POWER BORN OF DREAMS by Mohammad Sabaaneh

Crash Course: If You Want To Get Away With Murder Buy A Car. By Woodrow Phoenix. Street Noise Books, Brooklyn, NY, 2020. 208pp. $16.99.

Power Born of Dreams: My Story is Palestine. By Mohammad Sabaaneh. Street Noise Books, Brooklyn, NY, 2021. 118pp, $15.99.

Street Noise Makes Noise (but in a good way)

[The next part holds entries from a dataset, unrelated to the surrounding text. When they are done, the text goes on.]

-- ==== Sys2Proof/Machine/Ops.lean ====
section
/-! DEFINITION. The named operations over State that the meanings share: failing, registers, the program counter, memory, the
stack, the timers, the random number, and the tick's input. -/

namespace Sys2Proof.Machine

/-- What an instruction or a step answers. -/
abbrev Result := Host.Outcome State Fault Refusal

/-! ### Failing (R170, R171, R179) -/

/-- `raise F(info)` (R7): the tick ends with the failure, which goes to the host. There is "no handler inside the machine, no
vector, no saved `pc`, no mode change" (R179) and no return from it (R180); nothing has changed (R171). -/
def raise (f : Fault) : Result := .fault f

/-- What follows a success; a failure or a refusal ends the tick as it is. -/
def onNext (r : Result) (k : State → State) : Result :=
  match r with
  | .next s => .next (k s)
  | .fault f => .fault f
  | .refused q => .refused q

/-! ### General registers (R11, R12) -/

/-- `V[r]`. -/
def State.readV (s : State) (r : Reg) : Byte := s.v[r.val]

/-- `V[r] <- b`. -/
def State.writeV (s : State) (r : Reg) (b : Byte) : State := { s with v := s.v.set r.val b }

/-- The registers `V[j]`, `V[j+1]`, ... loaded from a list of bytes, in ascending order. -/
def setRegsFrom (v : Vector Byte 16) (j : Nat) : List Byte → Vector Byte 16
  | [] => v
  | b :: bs => setRegsFrom (v.setIfInBounds j b) (j + 1) bs

/-- "for j in 0 .. X: V[j] <- t[j]" (R140). -/
def State.loadRegs (s : State) (bs : List Byte) : State := { s with v := setRegsFrom s.v 0 bs }

/-! ### Program counter and index register (R15, R17) -/

/-- `pc <- t`. -/
def State.setPc (s : State) (t : Word) : State := { s with pc := t }

/-- `pc <- pc + 2`: one instruction width (R15). -/
def State.advance (s : State) : State := s.setPc (s.pc + 2)

/-- The two values a skip may give `pc`: "`pc + 2` and `pc + 4`" (R94). -/
def State.skipIf (s : State) (matched : Bool) : State := s.setPc (if matched then s.pc + 4 else s.pc + 2)

/-- `I <- v`. -/
def State.setIndex (s : State) (v : Word) : State := { s with index := v }

/-- "if INDEX_AUTOINCREMENT then I <- I + X + 1", with `n = X + 1` (R139, R140). -/
def State.autoIndex (s : State) (n : Nat) : State :=
  if s.cfg.indexAutoincrement then s.setIndex (s.index + BitVec.ofNat 16 n) else s

/-! ### Memory (R40 to R49) -/

/-- What an address that memory does not list reads as: the reset contents, `FONT_TABLE` at `FONT_BASE` and 0 elsewhere
(R41, R190). -/
def initialByte (c : Config) (a : Nat) : Byte :=
  if c.fontBase ≤ a ∧ a < c.fontBase + 16 * c.glyphSize then c.fontTable.getD (a - c.fontBase) 0 else 0

/-- The listed byte at an address, if there is one. -/
def Memory.lookup : Memory → Nat → Option Byte
  | [], _ => none
  | (k, b) :: m, a => if a = k then some b else Memory.lookup m a

/-- `mem[a]`. -/
def Memory.read (c : Config) (m : Memory) (a : Nat) : Byte := (m.lookup a).getD (initialByte c a)

/-- A pair put in its place in the rising list, over any pair of the same address. -/
def Memory.insert : Memory → Nat → Byte → Memory
  | [], a, b => [(a, b)]
  | (k, x) :: m, a, b =>
    if a < k then (a, b) :: (k, x) :: m
    else if a = k then (a, b) :: m
    else (k, x) :: Memory.insert m a b

/-- `mem[a] <- b`, kept canonical: writing what an unlisted address reads as unlists it. -/
def Memory.write (c : Config) (m : Memory) (a : Nat) (b : Byte) : Memory :=
  if b = initialByte c a then m.filter (fun p => p.1 ≠ a) else m.insert a b

/-- The bytes written at ascending addresses from `a` (R49). -/
def Memory.writeAll (c : Config) (m : Memory) (a : Nat) : List Byte → Memory
  | [] => m
  | b :: bs => Memory.writeAll c (m.write c a b) (a + 1) bs

/-- The canonical form: addresses strictly rising, every one in 0..4095, and no byte equal to the reset contents. -/
abbrev Memory.wf (c : Config) (m : Memory) : Prop :=
  m.Pairwise (fun p q => p.1 < q.1) ∧ ∀ p ∈ m, p.1 < Config.memSize ∧ p.2 ≠ initialByte c p.1

/-- The byte at `a`, for an address already known to be in range. -/
def State.readByte (s : State) (a : Nat) : Byte := Memory.read s.cfg s.mem a

/-- The `n` bytes at `a`, `a + 1`, ..., for a range already checked. -/
def State.readBytes (s : State) (a n : Nat) : List Byte := (List.range n).map (fun j => s.readByte (a + j))

/-- Bytes stored at `a`, `a + 1`, ..., for a range already checked. -/
def State.writeBytes (s : State) (a : Nat) (bs : List Byte) : State :=
  { s with mem := Memory.writeAll s.cfg s.mem a bs }

/-- `MemRead(a, 1)` (R43). -/
def memRead (s : State) (a : Nat) : Except Fault Byte :=
  if a < Config.memSize then .ok (s.readByte a) else .error (.outOfBoundsMemoryAccess a)

/-- `MemWrite(a, 1, v)` (R44). -/
def memWrite (s : State) (a : Nat) (b : Byte) : Except Fault State :=
  if a < Config.memSize then .ok (s.writeBytes a [b]) else .error (.outOfBoundsMemoryAccess a)

/-- `Fetch(a)` (R45): byte `a`, then byte `a + 1`, first byte high. -/
def fetch (s : State) (a : Nat) : Except Fault Word :=
  match memRead s a with
  | .error f => .error f
  | .ok hi =>
    match memRead s (a + 1) with
    | .error f => .error f
    | .ok lo => .ok (wordOfBytes hi lo)

/-- `CheckRange(a, n)` (R46). -/
def checkRange (a n : Nat) : Except Fault Unit :=
  if n = 0 then .ok ()
  else if a + n - 1 < Config.memSize then .ok ()
  else .error (.outOfBoundsMemoryAccess (max a Config.memSize))

/-- An instruction's accesses to `n` bytes at `a`: the range is checked before the first read or write (R46). -/
def withRange (a n : Nat) (effect : Result) : Result :=
  match checkRange a n with
  | .error f => raise f
  | .ok _ => effect

/-! ### Stack (R18, R19) -/

/-- "S[SP] <- w; SP <- SP + 1" (R82). -/
def State.push (s : State) (w : Word) : State := { s with stack := s.stack.set s.sp w, sp := s.sp + 1 }

/-- The newest return address, `S[SP-1]` (R83). -/
def State.newest (s : State) : Word := s.stack.getD (s.sp - 1) 0

/-- "SP <- SP - 1"; the slot keeps its value (R19, R83). -/
def State.pop (s : State) : State := { s with sp := s.sp - 1 }

/-! ### Timers and random number (R20, R25) -/

/-- `DT <- b`. -/
def State.setDt (s : State) (b : Byte) : State := { s with dt := b }

/-- `ST <- b`. -/
def State.setSt (s : State) (b : Byte) : State := { s with st := b }

/-- A timer "decremented by exactly one unit per tick when nonzero"; at 0 it stays 0 (R20). -/
def countDown (t : Byte) : Byte := if t = 0 then 0 else t - 1

/-- `TimerStep()` (R157). -/
def State.timerStep (s : State) : State := { s with dt := countDown s.dt, st := countDown s.st }

/-- "(RNG_MUL * rng + RNG_INC) mod 256" (R25). -/
def nextRandom (c : Config) (rng : Byte) : Byte := c.rngMul * rng + c.rngInc

/-- `rng <- r`. -/
def State.setRng (s : State) (r : Byte) : State := { s with rng := r }

/-! ### Key wait and framebuffer (R22, R24) -/

/-- `kw <- k`. -/
def State.setKw (s : State) (k : KeyWait) : State := { s with kw := k }

/-- A new framebuffer. -/
def State.setFb (s : State) (f : Framebuffer) : State := { s with fb := f }

/-! ### The tick's input (R151) -/

/-- The snapshot of the present tick: the one the host has laid out, else the free input of this tick (log 2). -/
def State.keypad (s : State) : Keypad :=
  match s.keypads with
  | k :: _ => k
  | [] => Config.freeKeypad s.ticks

/-- `key(k)` (R151). -/
def State.keyDown (s : State) (k : Key) : Bool := s.keypad[k.val]

/-- A snapshot given as a byte array: an entry is down when it is non-zero (R151). -/
def keypadOfBytes (bytes : Vector Byte 16) : Keypad := bytes.map (fun b => b != 0)

/-- A tick's snapshot is used up: "the machine keeps no copy" (R151). -/
def State.nextInput (s : State) : State := { s with keypads := s.keypads.tail, ticks := s.ticks + 1 }

/-- The end of a successful tick: the timer step, once (R154, R157), and the snapshot is gone. -/
def State.endTick (s : State) : State := s.timerStep.nextInput

end Sys2Proof.Machine
end

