-- ==== Sys2Proof/Safety.lean ====
section
/-! DEFINITION. The words the claims are stated in: the machine's invariant (R28), the parts of the state and what it is to keep
them, and safe runs. -/

namespace Sys2Proof.Machine

/-- The invariant of R28 ("after reset and after every tick, successful or not"), with the shapes R18, R22 and the canonical
form of memory, and with what makes its bound on `pc` inductive: a return address is at most 4096 (R82), and while a key wait is
pending `pc` is the address of a fetched `LD Vx, K` (R156). -/
structure State.Inv (s : State) : Prop where
  /-- The configuration meets the constraints of R5. -/
  cfg_wf : s.cfg.wf = true
  /-- Memory is in canonical form. -/
  mem_wf : Memory.wf s.cfg s.mem
  /-- There are `STACK_CAPACITY` slots (R18). -/
  stack_size : s.stack.length = s.cfg.stackCapacity
  /-- "`0 <= SP <= STACK_CAPACITY`" (R28). -/
  sp_le : s.sp ≤ s.cfg.stackCapacity
  /-- Every slot holds at most 4096 (R82). -/
  slots_le : ∀ w ∈ s.stack, w.toNat ≤ 4096
  /-- "the framebuffer's size has not changed" (R28): its rows. -/
  fb_height : s.fb.length = s.cfg.displayHeight
  /-- The framebuffer's size: every row's pixels. -/
  fb_width : ∀ row ∈ s.fb, row.length = s.cfg.displayWidth
  /-- "`pc <= 0x10FE`" (R28). -/
  pc_le : s.pc.toNat ≤ 0x10FE
  /-- A pending wait stands at a fetchable `pc`. -/
  wait_pc : s.kw ≠ .running → s.pc.toNat + 1 < Config.memSize

/-- The parts of the state of R10, register by register, slot by slot, byte by byte, and the model's own fields. -/
inductive Part where
  | pc
  | reg (r : Reg)
  | index
  | slot (k : Nat)
  | sp
  | delay
  | sound
  | random
  | keyWait
  | byte (a : Nat)
  | screen
  | config
  | input
  | loaded
  deriving DecidableEq, Repr

/-- That two states agree on a part. -/
def Part.Same (s t : State) : Part → Prop
  | .pc => t.pc = s.pc
  | .reg r => t.readV r = s.readV r
  | .index => t.index = s.index
  | .slot k => t.stack[k]? = s.stack[k]?
  | .sp => t.sp = s.sp
  | .delay => t.dt = s.dt
  | .sound => t.st = s.st
  | .random => t.rng = s.rng
  | .keyWait => t.kw = s.kw
  | .byte a => t.readByte a = s.readByte a
  | .screen => t.fb = s.fb
  | .config => t.cfg = s.cfg
  | .input => t.keypads = s.keypads ∧ t.ticks = s.ticks
  | .loaded => t.loaded = s.loaded

/-- The frame: every part outside `written` is as it was. -/
def KeepsAllBut (written : Part → Prop) (s t : State) : Prop := ∀ p, ¬ written p → p.Same s t

/-- That an instruction and a 16-bit word stand for each other, in both directions. -/
def EncodedAs (i : Instr) (w : Nat) : Prop := encode i = BitVec.ofNat 16 w ∧ decode (BitVec.ofNat 16 w) = .ok i

/-- A tick that succeeds. -/
def SafeTick (s : State) : Prop := ∃ t, step s = .next t

/-- The states some number of successful ticks lead to. -/
inductive Reaches : State → State → Prop where
  | refl (s : State) : Reaches s s
  | tick {s t u : State} : Reaches s t → step t = .next u → Reaches s u

/-- A state from which every reachable state can take a further tick: a run of any length is safe. -/
def SafeForever (s : State) : Prop := ∀ t, Reaches s t → SafeTick t

/-- The pixels a `DRW` of `n` rows at `(x0, y0)` turns over: the lit bits of R122, after the edge policy. -/
def SpriteCovers (c : Config) (bytes : Nat → Byte) (x0 y0 n px py : Nat) : Prop :=
  ∃ r, r < n ∧ ∃ col, col < 8 ∧ (bytes r).getLsbD (7 - col) = true ∧
    match c.drawEdge with
    | .clip => px = x0 + col ∧ py = y0 + r ∧ x0 + col < c.displayWidth ∧ y0 + r < c.displayHeight
    | .wrap => px = (x0 + col) % c.displayWidth ∧ py = (y0 + r) % c.displayHeight

/-- The six skip instructions of R94. -/
def isSkip : Instr → Bool
  | .seImm _ _ | .sneImm _ _ | .seReg _ _ | .sneReg _ _ | .skp _ | .sknp _ => true
  | _ => false

/-- The flag writers of R14, "and no other". -/
def writesFlag : Instr → Bool
  | .add _ _ | .sub _ _ | .subn _ _ | .shr _ _ | .shl _ _ | .drw _ _ _ => true
  | _ => false

/-- The register an instruction names as its destination `X`; of a block load, the last of its range (R61, R140). -/
def namedDestination : Instr → Option Reg
  | .ldImm x _ | .addImm x _ | .rnd x _ => some x
  | .ld x _ | .or x _ | .and x _ | .xor x _ | .add x _ | .sub x _ | .shr x _ | .subn x _ | .shl x _ => some x
  | .ldVxDt x | .ldVxMem x => some x
  | _ => none

end Sys2Proof.Machine
end

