-- ==== Sys2Proof/Tests/Slice0.lean ====
section
/-! SUPPORT. Tests: words written out from R66 and what they decode to; ill-formed configurations refused; one or two vectors of
95_test_vectors.md per instruction, one step each; and for each statement with hypotheses a witness that meets them. -/

namespace Sys2Proof.Tests

open Sys2Proof.Machine

/-! ### Configurations and states the tests use -/

/-- The defaults of R5, with the illustrative random numbers of 95_test_vectors.md and the font table of vector T84. -/
def demoConfig : Config where
  stackCapacity := 32
  programOrigin := 0x200
  fontBase := 0
  glyphSize := 5
  fontTable := (List.range 80).map (BitVec.ofNat 8)
  displayWidth := 64
  displayHeight := 32
  rngSeed := 0x2A
  rngMul := 5
  rngInc := 3
  drawEdge := .clip
  indexAutoincrement := false
  keyConfirm := .pressThenRelease

/-- No key down. -/
def noKey : Keypad := Vector.replicate 16 false

/-- One key down. -/
def oneKey (k : Key) : Keypad := noKey.set k.val true

/-- The reset state with one snapshot laid out, no key down. -/
def demo : State := (State.resetWith demoConfig).supply noKey

/-- `demo` with registers set. -/
def withRegs (vs : List (Reg × Byte)) : State := vs.foldl (fun s p => s.writeV p.1 p.2) demo

/-- The state after one step that fetches the word given. -/
def after (s : State) (w : Nat) : Option State :=
  match step (s.withFetchWord 16 w) with
  | .next t => some t
  | _ => none

/-- The failure of one step that fetches the word given. -/
def failure (s : State) (w : Nat) : Option Fault :=
  match step (s.withFetchWord 16 w) with
  | .fault f => some f
  | _ => none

Guest Review by Paul Buhle

This is a review about two outstanding comics. But it is first of all a review of a new comics publisher. A veteran of the book trade, founder and publisher Liz Frances, jumped into the fast-changing world of GNs a few years ago, after a considerable career in the publishing industry. She has explained to interviewers that she wants to create books that count, that have both passion and social value. Certainly so, but I see these two books rather differently. Not that I doubt her explanation for a minute. What I think I perceive is a glimpse at a new generation of comic artists and their art.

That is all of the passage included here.